In the visual above, you might want to locate the button in the upper right corner ‘Show in New Window’, so that you can zoom the results out.

We might also want to read (or have a searchable list in a table) of the word frequencies. The first code block below renders the results above in a table, and the second code block writes all of the results into a csv (spreadsheet) file.

tidy_livy %>%
  count(word, sort = TRUE)

livy_words <- tidy_livy %>%
  count(word, sort = TRUE)

write_csv(livy_words, "livy_words.csv")

# Note that if you want to retain the tidy data (that is, the title-line-word columns in multiple works, say),
# then you would just invoke the tidy_livy variable: write_csv(tidy_livy, "livy_words.csv")
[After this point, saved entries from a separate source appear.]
-- ==== Sys2Proof/Machine/Checksum.lean ====
section
/-! DEFINITION. The operation CKSUM (40_checksum.md R130 to R132). -/

namespace Sys2Proof.Machine

/-- CKSUM (40_checksum.md R132): the byte-serial form; the result is ACC. -/
def execCksum (b : List Byte) (s : State) : Host.Outcome State Fault Refusal :=
  .next { s.cksumRun b with res := .byte (s.cksumRun b).acc }

end Sys2Proof.Machine
end

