/-- WAITRSP issued outside a transaction: a non-empty answer is the response, Failure is TransportError, and nothing
(Timeout or an empty buffer) is TimeoutError in Deadline mode or at the limit of Poll mode, else the wait goes on
with one more attempt counted (46_transport_wait.md R266 to R268). The direct issue and one attempt a step are the
model's choice (log 5, log 6), the fault entry with FINFO 0 of a wait outside a transaction too (log 11; in one R282 and
R283 record bit 1 = 1), and a RETRY_LIMIT of 0, which R267 excludes, behaves as 1 (log 25). -/
def Obligations.WaitForResponseByDiscipline : Prop :=
  ∀ (s : State) a rest, s.recvAns = a :: rest → s.busy = false →
    (∀ x xs, a = .bytes (x :: xs) → (x :: xs).length ≤ s.cfg.rxCap →
      exec .waitrsp s =
        .next { s with
          tries := 0
          seq := .idle
          recvAns := rest
          rxbuf := x :: xs
          outs := s.outs ++ [.received a]
          res := .bytes (x :: xs) }) ∧
    (a = .failure →
      exec .waitrsp s =
        .next (faulted 3 0 { s with
          tries := 0
          recvAns := rest
          rxbuf := []
          outs := s.outs ++ [.received a] })) ∧
    (a = .timeout ∨ a = .bytes [] →
      (s.cfg.waitMode = .deadline →
        exec .waitrsp s =
          .next (faulted 2 0 { s with
            tries := 0
            recvAns := rest
            rxbuf := []
            outs := s.outs ++ [.received a] })) ∧
      (s.cfg.waitMode = .poll → ∀ n, s.cfg.retryLimit = .bounded n → n ≤ 1 →
        exec .waitrsp s =
          .next (faulted 2 0 { s with
            tries := 1
            recvAns := rest
            rxbuf := []
            outs := s.outs ++ [.received a] })) ∧
      (s.cfg.waitMode = .poll → (s.cfg.retryLimit = .unbounded ∨ ∃ n, s.cfg.retryLimit = .bounded n ∧ 1 < n) →
        exec .waitrsp s =
          .next { s with
            tries := 1
            seq := .wait
            recvAns := rest
            rxbuf := []
            outs := s.outs ++ [.received a] }))

/-! ### Commands -/

/-- A WRREG or RDREG accepted while idle, with a count of 1 to 6 and a known name: the operand registers load, STATUS,
FAULT, FINFO, RVALID and RCOUNT are as acceptance leaves them, ADDR and CLS are the entry's, `nsb` is the number
of exchanges, and the first exchange is at BUILD; nothing else changes, nothing is sent
(45_register_access.md R221, R223, R230, R236). -/
def Obligations.RegisterCommandsBegin : Prop :=
  ∀ (name dev : Byte) (count : BitVec 4) (values : Six Half) (s : State) (e : RegEntry),
    s.busy = false → 1 ≤ count.toNat → count.toNat ≤ 6 →
    s.cfg.regmap.find? (fun e => e.name == name) = some e →
    let begun : Byte → State := fun op =>
      { s with
        op := op
        name := name
        devid := dev
        count := count
        wv := values
        rcount := 0
        rvalid := false
        busy := true
        done := false
        err := false
        fault := 0
        finfo := 0
        seq := .build
        sb := 0
        nsb := if s.cfg.variant = .B ∧ 4 < count.toNat then 2 else 1
        addr := e.base
        cls := e.cls }
    exec (.wrreg name dev count values) s = .next (begun 0x01) ∧
    exec (.rdreg name dev count values) s = .next (begun 0x02)

/-- A WRREG or RDREG with a count of 0 or above 6 is accepted and ends at once with BadCount, before the name is looked
up, whatever the name; nothing is built or sent (45_register_access.md R220). -/
def Obligations.BadCountEndsTheCommandBeforeLookup : Prop :=
  ∀ (name dev : Byte) (count : BitVec 4) (values : Six Half) (s : State),
    s.busy = false → count.toNat = 0 ∨ 6 < count.toNat →
    exec (.wrreg name dev count values) s = .next (faulted 5 0 (accepted ⟨0x01, name, dev, count, values⟩ s)) ∧
    exec (.rdreg name dev count values) s = .next (faulted 5 0 (accepted ⟨0x02, name, dev, count, values⟩ s))

/-- A WRREG or RDREG with a name that is no key of REGMAP ends with UnknownRegister and FINFO 0 before any frame is
built or sent (60_exceptions.md R281). -/
def Obligations.UnknownNameEndsTheCommandBeforeAnyFrame : Prop :=
  ∀ (name dev : Byte) (count : BitVec 4) (values : Six Half) (s : State),
    s.busy = false → 1 ≤ count.toNat → count.toNat ≤ 6 →
    s.cfg.regmap.find? (fun e => e.name == name) = none →
    exec (.wrreg name dev count values) s = .next (faulted 1 0 (accepted ⟨0x01, name, dev, count, values⟩ s)) ∧
    exec (.rdreg name dev count values) s = .next (faulted 1 0 (accepted ⟨0x02, name, dev, count, values⟩ s))

/-- A command whose code is none of 01, 02, 0F, presented while idle, is accepted and ends at once with FAULT 7 and
FINFO 0; nothing is looked up, built or sent (60_exceptions.md R286). -/
def Obligations.IllegalCommandEndsAtOnce : Prop :=
  ∀ (c : Command) (s : State) rest, s.inputs = .command c :: rest → s.busy = false →
    c.op ≠ 0x01 → c.op ≠ 0x02 → c.op ≠ 0x0F →
    step s = .next (faulted 7 0 (accepted c { s with inputs := rest }))

/-- A command other than RESET presented while BUSY is refused: no register changes, FAULT is not written, the
transaction in flight goes on, and the presenter is answered refused(Busy); RESET is never refused
(60_exceptions.md R287). -/
def Obligations.CommandsAreRefusedWhileBusy : Prop :=
  ∀ (c : Command) (s : State) rest, s.inputs = .command c :: rest → s.busy = true →
    (c.op ≠ 0x0F → step s = .next { s with inputs := rest, outs := s.outs ++ [.refusedBusy] }) ∧
    (c.op = 0x0F → ∃ t, step s = .next t ∧ t.busy = false ∧ t.outs = s.outs)

/-- RESET, the power-on reset and the reset state leave every register at its listed value, RV apart, which has none
(RVALID is 0), whatever the state was, BUSY included; the parameters stay, and the command presents no completion
record (10_state.md R35, 70_reset_and_hazards.md R320). That the first name code of the instance is the first list entry's
is the model's choice (log 18). -/
def Obligations.ResetLeavesTheListedValues : Prop :=
  let listed : State → Config → Prop := fun t c =>
    t.op = 0x00 ∧ t.name = c.firstName ∧ t.devid = 0x00 ∧ t.count = 0 ∧ t.wv = ⟨0, 0, 0, 0, 0, 0⟩ ∧
    t.rcount = 0 ∧ t.rvalid = false ∧ t.busy = false ∧ t.done = false ∧ t.err = false ∧ t.fault = 0 ∧
    t.finfo = 0 ∧ t.seq = .idle ∧ t.sb = 0 ∧ t.nsb = 1 ∧ t.tries = 0 ∧ t.addr = 0x0000 ∧ t.cls = .magnitude ∧
    t.txbuf = [] ∧ t.txlen = 0 ∧ t.rxbuf = [] ∧ t.rxlen = 0 ∧ t.acc = 0x00 ∧ t.escp = false ∧ t.start = 0 ∧
    t.stg = ⟨0, 0, 0, 0, 0, 0⟩ ∧ t.cfg = c
  (∀ s : State, ∃ t, exec .reset s = .next t ∧ listed t s.cfg ∧ t.outs = s.outs) ∧
  (∀ (s : State) rest, s.inputs = .powerOn :: rest → ∃ t, step s = .next t ∧ listed t s.cfg) ∧
  (∀ c : Config, listed (State.resetWith c) c) ∧
  (∀ (c : Config) (e : RegEntry) rest, c.regmap = e :: rest → c.firstName = e.name)

/-- Fault entry inside a transaction: FAULT has the cause's code, FINFO bit 0 the sub-block and bit 1 whether a frame of
the transaction had been sent, ERR and DONE are 1, BUSY is 0, the phase is IDLE, one completion record is presented,
and nothing else changes (60_exceptions.md R280, R290). That bit 1 is read from the phase, and that a fault outside a
transaction makes the same entry with FINFO 0, is the model's choice (log 10, log 11). -/
def Obligations.FaultEntryWritesOnlyTheFaultState : Prop :=
  (∀ (c : Cause) (s : State), s.busy = true →
    s.raise c = faulted c.code (BitVec.ofNat 2 (s.sb.toNat + if s.sendReturnedOk then 2 else 0)) s) ∧
  (∀ (c : Cause) (s : State), s.busy = false → s.raise c = faulted c.code 0 s) ∧
  [Cause.unknownRegister, .timeoutError, .transportError, .malformedFrame, .badCount, .checksumMismatch,
    .illegalCommand].map Cause.code = [1, 2, 3, 4, 5, 6, 7]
Much of what we have done can also be done in Voyant Tools, to be sure. However, we have been able to load data faster in R, and we have also organized the data is tidytext tables that allow us to make judgments about the similarities and differences between the works in the corpus. It is also important to stress that you retain more control over organizing and manipulating your data with R, whereas in Voyant you are beholden to unstructured text files in a pre-built visualization interface.

To illustrate this flexibility, let’s investigate the data in ways that are unique to R (and programming in general).
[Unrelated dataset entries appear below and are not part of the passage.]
/-! ### `State.nextExchange` -/

@[simp] theorem State.nextExchange_op (s : State) : (s.nextExchange).op = s.op := rfl
@[simp] theorem State.nextExchange_name (s : State) : (s.nextExchange).name = s.name := rfl
@[simp] theorem State.nextExchange_devid (s : State) : (s.nextExchange).devid = s.devid := rfl
@[simp] theorem State.nextExchange_count (s : State) : (s.nextExchange).count = s.count := rfl
@[simp] theorem State.nextExchange_wv (s : State) : (s.nextExchange).wv = s.wv := rfl
@[simp] theorem State.nextExchange_rv (s : State) : (s.nextExchange).rv = s.rv := rfl
@[simp] theorem State.nextExchange_rcount (s : State) : (s.nextExchange).rcount = s.rcount := rfl
@[simp] theorem State.nextExchange_rvalid (s : State) : (s.nextExchange).rvalid = s.rvalid := rfl
@[simp] theorem State.nextExchange_busy (s : State) : (s.nextExchange).busy = s.busy := rfl
@[simp] theorem State.nextExchange_done (s : State) : (s.nextExchange).done = s.done := rfl
@[simp] theorem State.nextExchange_err (s : State) : (s.nextExchange).err = s.err := rfl
@[simp] theorem State.nextExchange_fault (s : State) : (s.nextExchange).fault = s.fault := rfl
@[simp] theorem State.nextExchange_finfo (s : State) : (s.nextExchange).finfo = s.finfo := rfl
@[simp] theorem State.nextExchange_seq (s : State) : (s.nextExchange).seq = .build := rfl
@[simp] theorem State.nextExchange_sb (s : State) : (s.nextExchange).sb = 1 := rfl
@[simp] theorem State.nextExchange_nsb (s : State) : (s.nextExchange).nsb = s.nsb := rfl
@[simp] theorem State.nextExchange_tries (s : State) : (s.nextExchange).tries = s.tries := rfl
@[simp] theorem State.nextExchange_addr (s : State) : (s.nextExchange).addr = s.addr := rfl
@[simp] theorem State.nextExchange_cls (s : State) : (s.nextExchange).cls = s.cls := rfl
@[simp] theorem State.nextExchange_txbuf (s : State) : (s.nextExchange).txbuf = s.txbuf := rfl
@[simp] theorem State.nextExchange_rxbuf (s : State) : (s.nextExchange).rxbuf = s.rxbuf := rfl
@[simp] theorem State.nextExchange_acc (s : State) : (s.nextExchange).acc = s.acc := rfl
@[simp] theorem State.nextExchange_escp (s : State) : (s.nextExchange).escp = s.escp := rfl
@[simp] theorem State.nextExchange_start (s : State) : (s.nextExchange).start = s.start := rfl
@[simp] theorem State.nextExchange_stg (s : State) : (s.nextExchange).stg = s.stg := rfl
@[simp] theorem State.nextExchange_cfg (s : State) : (s.nextExchange).cfg = s.cfg := rfl
@[simp] theorem State.nextExchange_inputs (s : State) : (s.nextExchange).inputs = s.inputs := rfl
@[simp] theorem State.nextExchange_sendAns (s : State) : (s.nextExchange).sendAns = s.sendAns := rfl
@[simp] theorem State.nextExchange_recvAns (s : State) : (s.nextExchange).recvAns = s.recvAns := rfl
@[simp] theorem State.nextExchange_draws (s : State) : (s.nextExchange).draws = s.draws := rfl
@[simp] theorem State.nextExchange_outs (s : State) : (s.nextExchange).outs = s.outs := rfl
@[simp] theorem State.nextExchange_res (s : State) : (s.nextExchange).res = s.res := rfl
We might want to make similar calculations by book, which is easier now due to the tidy data structure.

livy_word_freqs_by_book <- tidy_livy %>%
  group_by(gutenberg_id) %>%
  count(word, sort = TRUE) %>%
  ungroup()

livy_word_freqs_by_book %>%
    filter(n > 250) %>%
    ggplot(mapping = aes(x = word, y = n)) +
    geom_col() +
    coord_flip()

This shows you the general trend of each word that is used more than 250 times in alphabetical order. We can also break up the results into individual graphs for each book.
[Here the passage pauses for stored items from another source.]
/-! ### The transport -/

/-- SEND: the frame and its answer go on the trace; a failure is raised. -/
theorem State.sendFrame_cases (b : List Byte) (s : State) :
    (s.sendAnswer = .ok ∧ s.sendFrame b = .done () (s.afterSendAnswer.emit (.sent b .ok))) ∨
    (s.sendAnswer = .failure ∧
      s.sendFrame b = .raised .transportError (s.afterSendAnswer.emit (.sent b .failure))) := by
  unfold State.sendFrame
  cases h : s.sendAnswer with
  | ok => exact .inl ⟨rfl, rfl⟩
  | failure => exact .inr ⟨rfl, rfl⟩

/-- What a receive attempt brings fits the capacity of RXBUF. -/
theorem State.recvAnswer_fits (max : Nat) (s : State) :
    (answerBytes (s.recvAnswer max)).length ≤ s.cfg.rxCap := by
  have h : ∀ a, (answerBytes (capAnswer (s.recvLimit max) a)).length ≤ s.cfg.rxCap := by
    intro a
    cases a with
    | bytes b =>
      simp only [capAnswer, answerBytes, List.length_take, State.recvLimit]
      have := Nat.min_le_right max s.cfg.rxCap
      exact Nat.le_trans (Nat.min_le_left _ _) this
    | timeout => simp [capAnswer, answerBytes]
    | failure => simp [capAnswer, answerBytes]
  unfold State.recvAnswer
  split <;> exact h _

/-- An attempt without a response: TimeoutError, or another attempt is allowed in Poll mode. -/
theorem State.noResponse_cases (s : State) :
    (s.cfg.waitMode = .deadline ∧ s.noResponse = .raised .timeoutError s) ∨
    (s.cfg.waitMode = .poll ∧ limitReached s.cfg.retryLimit (s.tries + 1) = true ∧
      s.noResponse = .raised .timeoutError { s with tries := s.tries + 1 }) ∨
    (s.cfg.waitMode = .poll ∧ limitReached s.cfg.retryLimit (s.tries + 1) = false ∧
      s.noResponse = .again { s with tries := s.tries + 1 }) := by
  unfold State.noResponse
  cases hm : s.cfg.waitMode with
  | deadline => exact .inl ⟨rfl, rfl⟩
  | poll =>
    cases hl : limitReached s.cfg.retryLimit (s.tries + 1) with
    | true => exact .inr (.inl ⟨rfl, rfl, rfl⟩)
    | false => exact .inr (.inr ⟨rfl, rfl, rfl⟩)

/-- One attempt of a wait: a response, a failure, or nothing. -/
theorem State.attempt_cases (s : State) :
    (∃ x xs, s.recvAnswer s.cfg.rxCap = .bytes (x :: xs) ∧
      s.attempt = .response (s.afterReceive s.cfg.rxCap)) ∨
    (s.recvAnswer s.cfg.rxCap = .failure ∧
      s.attempt = .raised .transportError (s.afterReceive s.cfg.rxCap)) ∨
    ((s.recvAnswer s.cfg.rxCap = .timeout ∨ s.recvAnswer s.cfg.rxCap = .bytes []) ∧
      s.attempt = (s.afterReceive s.cfg.rxCap).noResponse) := by
  unfold State.attempt
  split
  · rename_i h; exact .inr (.inl ⟨h, rfl⟩)
  · rename_i h; exact .inr (.inr ⟨.inl h, rfl⟩)
  · rename_i h; exact .inr (.inr ⟨.inr h, rfl⟩)
  · rename_i x xs h; exact .inl ⟨x, xs, h, rfl⟩

/-! ### The decoders -/

/-- Verification writes ACC at most. -/
theorem State.verifyRun_eq (range : List Byte) (s : State) :
    s.verifyRun range = { s with acc := if s.cfg.rxVerify then sum8 range else s.acc } := by
  unfold State.verifyRun
  split
  · rw [State.cksumRun_eq]
  · rfl

/-- DEC.A: the six fields, or one of its two faults; ACC at most is written. -/
theorem State.decA_cases (raw : List Byte) (s : State) :
    (raw.length < needA s.cfg ∧ s.decA raw = .raised .malformedFrame s) ∨
    (¬raw.length < needA s.cfg ∧
      badSumA s.cfg raw = true ∧
      s.decA raw = .raised .checksumMismatch (s.verifyRun (slice raw 2 19))) ∨
    (¬raw.length < needA s.cfg ∧
      badSumA s.cfg raw = false ∧
      s.decA raw = .done (fieldsA raw) (s.verifyRun (slice raw 2 19))) := by
  unfold State.decA
  split
  · rename_i h; exact .inl ⟨h, rfl⟩
  · rename_i h
    split
    · rename_i h'; exact .inr (.inl ⟨h, h', rfl⟩)
    · rename_i h'; exact .inr (.inr ⟨h, Bool.eq_false_iff.mpr h', rfl⟩)

/-- DEC.B after the marker: the four fields, or one of its two faults; ACC at most is written. -/
theorem State.decBAt_cases (k : List Byte) (s : State) :
    (k.length < needB s.cfg ∧ s.decBAt k = .raised .malformedFrame s) ∨
    (¬k.length < needB s.cfg ∧
      badSumB s.cfg k = true ∧
      s.decBAt k = .raised .checksumMismatch (s.verifyRun (slice k 2 18))) ∨
    (¬k.length < needB s.cfg ∧
      badSumB s.cfg k = false ∧
      s.decBAt k = .done (fieldsB k) (s.verifyRun (slice k 2 18))) := by
  unfold State.decBAt
  split
  · rename_i h; exact .inl ⟨h, rfl⟩
  · rename_i h
    split
    · rename_i h'; exact .inr (.inl ⟨h, h', rfl⟩)
    · rename_i h'; exact .inr (.inr ⟨h, Bool.eq_false_iff.mpr h', rfl⟩)

/-- Finding the marker writes START and, with RX_UNSTUFF, ESCP. -/
theorem State.marked_eq (raw : List Byte) (i : Nat) (s : State) :
    s.marked raw i =
      { s with
        start := i
        escp := if s.cfg.rxUnstuff then (unstuffSerial false (raw.drop (i + 2))).2 else s.escp } := by
  unfold State.marked
  split <;> rfl

/-- DEC.B, done or raised: START, ESCP and ACC at most are written. -/
theorem State.decB_frame (raw : List Byte) (s : State) :
    ∃ st e a, (∃ f, s.decB raw = .done f { s with start := st, escp := e, acc := a }) ∨
      (∃ c, s.decB raw = .raised c { s with start := st, escp := e, acc := a }) := by
  unfold State.decB
  cases findStart raw with
  | none => exact ⟨s.start, s.escp, s.acc, .inr ⟨_, rfl⟩⟩
  | some i =>
    simp only [State.marked_eq]
    rcases State.decBAt_cases (responseB s.cfg raw i)
      { s with
        start := i
        escp := if s.cfg.rxUnstuff then (unstuffSerial false (raw.drop (i + 2))).2 else s.escp } with
      ⟨-, h⟩ | ⟨-, -, h⟩ | ⟨-, -, h⟩
    · exact ⟨_, _, _, .inr ⟨_, h⟩⟩
    · rw [State.verifyRun_eq] at h; exact ⟨_, _, _, .inr ⟨_, h⟩⟩
    · rw [State.verifyRun_eq] at h; exact ⟨_, _, _, .inl ⟨_, h⟩⟩

/-- DEC.A, done or raised: ACC at most is written. -/
theorem State.decA_frame (raw : List Byte) (s : State) :
    ∃ a, (∃ f, s.decA raw = .done f { s with acc := a }) ∨ (∃ c, s.decA raw = .raised c { s with acc := a }) := by
  rcases State.decA_cases raw s with ⟨-, h⟩ | ⟨-, -, h⟩ | ⟨-, -, h⟩
  · exact ⟨s.acc, .inr ⟨_, h⟩⟩
  · rw [State.verifyRun_eq] at h; exact ⟨_, .inr ⟨_, h⟩⟩
  · rw [State.verifyRun_eq] at h; exact ⟨_, .inl ⟨_, h⟩⟩

/-! ### Commands and the sequencer -/

/-- What the command port does with a WRREG or RDREG. -/
theorem State.registerCommand_cases (c : Command) (s : State) :
    (s.busy = true ∧ s.registerCommand c = s.refuseBusy) ∨
    (s.busy = false ∧ countOk c.count = false ∧ s.registerCommand c = (accepted c s).raise .badCount) ∨
    (s.busy = false ∧ countOk c.count = true ∧ findEntry c.name s.cfg.regmap = none ∧
      s.registerCommand c = (accepted c s).raise .unknownRegister) ∨
    (∃ e, s.busy = false ∧ countOk c.count = true ∧ findEntry c.name s.cfg.regmap = some e ∧
      s.registerCommand c =
        { accepted c s with
          addr := e.base
          cls := e.cls
          nsb := exchangeCount s.cfg.variant c.count.toNat
          seq := .build }) := by
  unfold State.registerCommand
  cases hb : s.busy with
  | true => exact .inl ⟨rfl, rfl⟩
  | false =>
    refine .inr ?_
    simp only [Bool.false_eq_true, if_false, State.accept_eq, State.startTransaction]
    cases hc : countOk c.count with
    | false => exact .inl ⟨trivial, rfl, by simp [accepted, hc]⟩
    | true =>
      refine .inr ?_
      rcases State.lookup_cases c.name (accepted c s) with ⟨e, he, h⟩ | ⟨he, h⟩
      · refine .inr ⟨e, trivial, rfl, he, ?_⟩
        have : (accepted c s).lookup (accepted c s).name = (accepted c s).lookup c.name := rfl
        simp only [this, h]
        have hco : countOk (accepted c s).count = true := hc
        rw [if_pos hco]
        rfl
      · refine .inl ⟨trivial, rfl, he, ?_⟩
        have : (accepted c s).lookup (accepted c s).name = (accepted c s).lookup c.name := rfl
        simp only [this, h]
        have hco : countOk (accepted c s).count = true := hc
        rw [if_pos hco]

/-- What the command port does with a command of an illegal code. -/
theorem State.illegalCommand_cases (c : Command) (s : State) :
    (s.busy = true ∧ s.illegalCommand c = s.refuseBusy) ∨
    (s.busy = false ∧ s.illegalCommand c = (accepted c s).raise .illegalCommand) := by
  unfold State.illegalCommand
  cases hb : s.busy with
  | true => exact .inl ⟨rfl, rfl⟩
  | false => exact .inr ⟨rfl, rfl⟩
livy_word_freqs_by_book %>%
    filter(n > 250) %>%
    ggplot(mapping = aes(x = word, y = n)) +
    geom_col() +
    coord_flip() + facet_wrap(facets = ~ gutenberg_id)

This might appear to be an overwhelming picture, but it is an immediate display of similarities and differences between books. Granted, they are slightly out of order (id 10907 is The History of Rome, Books 09 to 26, and 12582 is Books 01 to 08), but you can immediately notice how the first half differs from the second in its content.

We could re-engineer the code in the previous examples to look more closely at these results. First we’ll narrow our data set to the more interesting id numbers mentioned already.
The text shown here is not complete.